SoxR is able to exploit DNA as an antenna for sensing oxidative stress conditions. Oxidative damage generates guanine radical intermediates, which migrate over long distances in DNA. These species oxidize SoxR, activating it to promote the transcription of soxS, inducing the oxidative stress response in E. coli.

Figure 7

Redox-active base excision repair (BER) enzymes can exploit DNA-mediated CT to rapidly assay regions of DNA for damage, such as oxidative lesions.

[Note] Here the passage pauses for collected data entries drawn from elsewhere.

-- ==== Sys2Proof/Tests/Slice0.lean ====
section
/-! SUPPORT. The model's own tests. Expected values are the spec's: 95_test_vectors.md by its vector ids (V-…, F_ARM, F_DEF),
40_crc8_dvb_s2.md R103, or words written out from 30_encoding.md R83. The last part shows, for each statement with hypotheses,
states and operands that meet them, at the ends of their ranges. -/

namespace Sys2Proof.Tests

open Sys2Proof.Machine

-- One test at a time: each evaluation waits for the declarations before it, and each waiting test holds a thread.
set_option Elab.async false

/-! ### Helpers -/

/-- The next state, where there is one. -/
def after : Host.Outcome State Fault Refusal → Option State
  | .next s => some s
  | .fault _ => none
  | .refused _ => none

/-- The reset state moved to a lifecycle state. -/
def inState (ls : LState) : State := { State.reset with lstate := ls }

/-- That state armed. -/
def armedIn (ls : LState) : State := { inState ls with ch := defaultChannels.set 4 2047, armed := true }

/-- The environment's answers listed. -/
def State.answering (s : State) (o w : List Ack) (r : List ReadAns) : State :=
  { s with inp := { turns := [], openAns := o, writeAns := w, readAns := r } }

/-- The responses after one command packet. -/
def answers (p : List Byte) (s : State) : Option (List (List Byte)) :=
  (after (takeTurn (.command p) s)).map (·.responses)

/-- Lists of bytes and channels by their numbers. -/
def bytes (xs : List Nat) : List Byte := xs.map (BitVec.ofNat 8)

/-- The channels of a state by their numbers. -/
def channels (s : State) : List Nat := s.ch.toList.map (·.toNat)

/-- The §8 payload: defaults with CH[4] = 2047 (V-SRC-06). -/
def armPayload : List Byte :=
  bytes [0x00, 0x04, 0x20, 0x00, 0x00, 0xF8, 0x7F, 0x00, 0x02, 0x10, 0x80, 0x00, 0x04, 0x20, 0x00, 0x01, 0x08, 0x40, 0x00,
    0x02, 0x10, 0x80]

/-- F_ARM. -/
def frameArm : List Byte := bytes [0xC8, 0x18, 0x16] ++ armPayload ++ bytes [0x65]

/-- F_DEF. -/
def frameDef : List Byte :=
  bytes [0xC8, 0x18, 0x16, 0x00, 0x04, 0x20, 0x00, 0x00, 0x08, 0x40, 0x00, 0x02, 0x10, 0x80, 0x00, 0x04, 0x20, 0x00, 0x01,
    0x08, 0x40, 0x00, 0x02, 0x10, 0x80, 0x11]

/-! ### WellFormed refuses each ill-formed term -/

theorem test_wellFormed_setChannels : ¬ (Instr.setChannels (List.replicate 256 0)).WellFormed := by
  simp only [Instr.WellFormed, Instr.wellFormed, List.length_replicate]
  decide
theorem test_wellFormed_crc8 : ¬ (Instr.crc8 (List.replicate 256 0)).WellFormed := by
  simp only [Instr.WellFormed, Instr.wellFormed, List.length_replicate]
  decide
theorem test_wellFormed_pack : ¬ (Instr.pack (List.replicate 256 0)).WellFormed := by
  simp only [Instr.WellFormed, Instr.wellFormed, List.length_replicate]
  decide
theorem test_wellFormed_buildFrame : ¬ (Instr.buildFrame 0 0 (List.replicate 256 0)).WellFormed := by
  simp only [Instr.WellFormed, Instr.wellFormed, List.length_replicate]
  decide
theorem test_wellFormed_parse : ¬ (Instr.parse (List.replicate 65536 0)).WellFormed := by
  simp only [Instr.WellFormed, Instr.wellFormed, List.length_replicate]
  decide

The presence of a lesion serves as a barrier for DNA CT, leading to accumulation of BER proteins near the lesion. Importantly, BER enzymes of similar potential can assist each other in searching for damage. Here, the orange and blue proteins represent two different FeS cluster containing proteins of similar potential. In this model, guanine cation radical or another oxidative intermediate oxidizes a nearby BER FeS cluster to the tight-binding 3+ state (1). Binding of reduced protein nearby (2) allows self-exchange (3), following which the first protein, now in the 2+ state, has decreased affinity for DNA and can diffuse away (4). Steps 2-4 correspond to a net translation of 3+ protein on the DNA. This process is repeated when another reduced protein binds the DNA on the other side (5,7), followed by self-exchange and dissociation of the newly reduced protein (6,8). The DNA is left empty of the 3+, and hence strongly bound, protein (9). The directionality portrayed in (1-9) is illustrative, as the CT-mediated migration of 3+ protein is diffusive. When a lesion is present, steps 10-14 mirror steps 1-5. Reduced protein distal to the lesion, however, is unable to reduce the oxidized protein through DNA-mediated CT (15), increasing the residence of that particular 3+ protein near the lesion. CT-mediated migration of oxidized protein, as shown in the previous steps, can oxidize reduced protein on the distal side of the lesion (16), and 3+ protein accumulated near the lesion can slide along the DNA (17) and repair the lesion upon direct contact (18).

Figure 8

The delivery of radical holes induces dissociation of p53 from the promoter for GADD45, but not that for p21. DNA-mediated CT serves as a mechanism for efficient delivery of oxidation to p53, allowing a rapid redistribution from pro-repair to pro-apoptotic promoter sites.